What is being asked - Find the string "BitVec" in the data, then copy every line where it is found.

**** Recorded information ****

-- ==== Sys2Proof/Laws/Ops.lean ====
section
/-!
SUPPORT. What the shared operations do: registers that can hold ⊥, the word file by index, the key expansion, acceptance, and the
next word an instruction can answer with. Later proofs cite these and do not unfold the operations.
-/

namespace Sys2Proof.Machine.Laws

/-! ### Registers that can hold ⊥ -/

@[simp] theorem map_holding {α β : Type} (f : α → β) (v : α) : (Reg.holding v).map f = Reg.holding (f v) := rfl

@[simp] theorem map₂_holding {α β γ : Type} (f : α → β → γ) (a : α) (b : β) :
    (Reg.holding a).map₂ f (Reg.holding b) = Reg.holding (f a b) := rfl

@[simp] theorem map_written {α β : Type} (f : α → β) (r : Reg α) : (r.map f).written = r.written := rfl

@[simp] theorem map₂_written {α β γ : Type} (f : α → β → γ) (a : Reg α) (b : Reg β) :
    (a.map₂ f b).written = (a.written && b.written) := rfl

@[simp] theorem holding_written {α : Type} (v : α) : (Reg.holding v).written = true := rfl

@[simp] theorem holding_val {α : Type} (v : α) : (Reg.holding v).val = v := rfl

theorem map_map {α β γ : Type} (g : β → γ) (f : α → β) (r : Reg α) : (r.map f).map g = r.map (g ∘ f) := rfl

theorem map_id_of_inverse {α : Type} {f g : α → α} (h : ∀ v, g (f v) = v) (r : Reg α) : (r.map f).map g = r := by
  cases r
  simp [Reg.map, h]

/-! ### The word file -/

theorem word_eq_getElem (s : State) {i : Nat} (h : i < 10) : s.word i = s.w[i] := by
  simp [State.word, h]

theorem word_congr {s t : State} (h : t.w = s.w) (i : Nat) : t.word i = s.word i := by
  simp [State.word, h]

theorem roundKey_congr {s t : State} (h : t.w = s.w) (i : Nat) : t.roundKey i = s.roundKey i := by
  simp [State.roundKey, word_congr h]

theorem setWord_word (s : State) (i j : Nat) (r : Reg Column) (h : i < 10) :
    (s.setWord i r).word j = if j = i then r else s.word j := by
  unfold State.word State.setWord
  by_cases hj : j < 10
  · simp [hj, Vector.getElem_setIfInBounds, eq_comm]
  · have hne : j ≠ i := by omega
    simp [hj, hne]

theorem computeWord_word (P : Params) (s : State) (i j : Nat) (h : i < 10) :
    (s.computeWord P i).word j =
      if j = i then (s.word (i - 2)).map₂ (keyStep P i) (s.word (i - 1)) else s.word j := by
  unfold State.computeWord
  exact setWord_word s i j _ h

@[simp] theorem latchInputs_word_zero (s : State) :
    s.latchInputs.word 0 = Reg.holding (unpack s.kin).c0 := by
  simp [State.word, State.latchInputs]

@[simp] theorem latchInputs_word_one (s : State) :
    s.latchInputs.word 1 = Reg.holding (unpack s.kin).c1 := by
  simp [State.word, State.latchInputs]

/-! ### The key expansion -/

/-- Computing words changes nothing but the word file. -/
theorem foldl_computeWord_frame (P : Params) (f : BitVec 8 → Nat) (ws : List (BitVec 8)) (s : State) :
    ws.foldl (fun t u => t.computeWord P (f u)) s =
      { s with w := (ws.foldl (fun t u => t.computeWord P (f u)) s).w } := by
  induction ws generalizing s with
  | nil => rfl
  | cons u ws ih =>
    rw [List.foldl_cons, ih (s.computeWord P (f u))]
    rfl

theorem expandKey_frame (P : Params) (s : State) : s.expandKey P = { s with w := (s.expandKey P).w } :=
  foldl_computeWord_frame P (fun u => (uopIdx u).toNat) kxWords s

/-- The key-expansion sequence of the ROM is KW w2 to KW w9. -/
theorem expandKey_eq (P : Params) (s : State) :
    s.expandKey P = [2, 3, 4, 5, 6, 7, 8, 9].foldl (fun t i => t.computeWord P i) s := by
  have h : kxWords.map (fun u => (uopIdx u).toNat) = [2, 3, 4, 5, 6, 7, 8, 9] := by decide
  rw [← h, List.foldl_map]
  rfl

/-- Acceptance's key expansion: the ten words of the recursion, from any word file whose first two words are latched. -/
theorem expandKey_word (P : Params) (s : State) (key : Block) (h0 : s.word 0 = Reg.holding key.c0)
    (h1 : s.word 1 = Reg.holding key.c1) {i : Nat} (hi : i < 10) :
    (s.expandKey P).word i = Reg.holding (keyWord P key i) := by
  rw [expandKey_eq]
  simp only [List.foldl_cons, List.foldl_nil]
  have k2 : ∀ n, keyWord P key (n + 2) = keyStep P (n + 2) (keyWord P key n) (keyWord P key (n + 1)) := fun _ => rfl
  have e0 : keyWord P key 0 = key.c0 := rfl
  have e1 : keyWord P key 1 = key.c1 := rfl
  interval_cases i <;> simp [computeWord_word, h0, h1, k2, e0, e1]

/-! ### Acceptance -/

theorem accept_frame (P : Params) (d : BitVec 1) (s : State) :
    s.accept P d = { s with st := Reg.holding (unpack s.din), key := Reg.holding (unpack s.kin), w := (s.accept P d).w,
                            dir := d, stg := 0#3, busy := true, done := false, err := false, errcode := 0#2 } := by
  conv_lhs => rw [State.accept, expandKey_frame P s.latchInputs]
  rfl

theorem accept_word (P : Params) (d : BitVec 1) (s : State) {i : Nat} (hi : i < 10) :
    (s.accept P d).word i = Reg.holding (keyWord P (unpack s.kin) i) := by
  have h : (s.accept P d).word i = (s.latchInputs.expandKey P).word i := word_congr (start_w _ d) i
  rw [h]
  exact expandKey_word P s.latchInputs (unpack s.kin) (latchInputs_word_zero s) (latchInputs_word_one s) hi

section
variable (P : Params) (d : BitVec 1) (s : State)

@[simp] theorem accept_st : (s.accept P d).st = Reg.holding (unpack s.din) := by rw [accept_frame]
@[simp] theorem accept_key : (s.accept P d).key = Reg.holding (unpack s.kin) := by rw [accept_frame]
@[simp] theorem accept_dir : (s.accept P d).dir = d := by rw [accept_frame]
@[simp] theorem accept_stg : (s.accept P d).stg = 0#3 := by rw [accept_frame]
@[simp] theorem accept_dout : (s.accept P d).dout = s.dout := by rw [accept_frame]
@[simp] theorem accept_busy : (s.accept P d).busy = true := by rw [accept_frame]
@[simp] theorem accept_done : (s.accept P d).done = false := by rw [accept_frame]
@[simp] theorem accept_err : (s.accept P d).err = false := by rw [accept_frame]
@[simp] theorem accept_errcode : (s.accept P d).errcode = 0#2 := by rw [accept_frame]
@[simp] theorem accept_din : (s.accept P d).din = s.din := by rw [accept_frame]
@[simp] theorem accept_kin : (s.accept P d).kin = s.kin := by rw [accept_frame]
@[simp] theorem accept_rst : (s.accept P d).rst = s.rst := by rw [accept_frame]
@[simp] theorem accept_host : (s.accept P d).host = s.host := by rw [accept_frame]
@[simp] theorem accept_sched : (s.accept P d).sched = s.sched := by rw [accept_frame]
@[simp] theorem accept_uopSlot : (s.accept P d).uopSlot = s.uopSlot := by rw [accept_frame]

end

/-! ### What the meanings share -/

/-- The two answers of a command that starts an operation. -/
theorem startCommand_cases (d : BitVec 1) (s : State) :
    (s.busy = true ∧ startCommand d s = .next (s.reject eBusy)) ∨
    (s.busy = false ∧ startCommand d s = .next (s.accept Config.params d)) := by
  cases h : s.busy <;> simp [startCommand, h]

theorem rsvdCmd_cases (s : State) :
    (s.busy = true ∧ execRsvdCmd s = .next (s.reject eBusy)) ∨
    (s.busy = false ∧ execRsvdCmd s = .next (s.reject eRsvdCmd)) := by
  cases h : s.busy <;> simp [execRsvdCmd, h]

/-- RESET leaves the registers at R41 and the rest as it was. -/
theorem resetEngine_atReset (s : State) : RegistersAtReset s.resetEngine := by
  refine ⟨rfl, rfl, rfl, rfl, rfl, rfl, rfl, rfl, rfl, ?_⟩
  intro i hi
  interval_cases i <;> rfl

end Sys2Proof.Machine.Laws
end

****

Reply -
theorem foldl_computeWord_frame (P : Params) (f : BitVec 8 → Nat) (ws : List (BitVec 8)) (s : State) :
theorem accept_frame (P : Params) (d : BitVec 1) (s : State) :
theorem accept_word (P : Params) (d : BitVec 1) (s : State) {i : Nat} (hi : i < 10) :
variable (P : Params) (d : BitVec 1) (s : State)
theorem startCommand_cases (d : BitVec 1) (s : State) :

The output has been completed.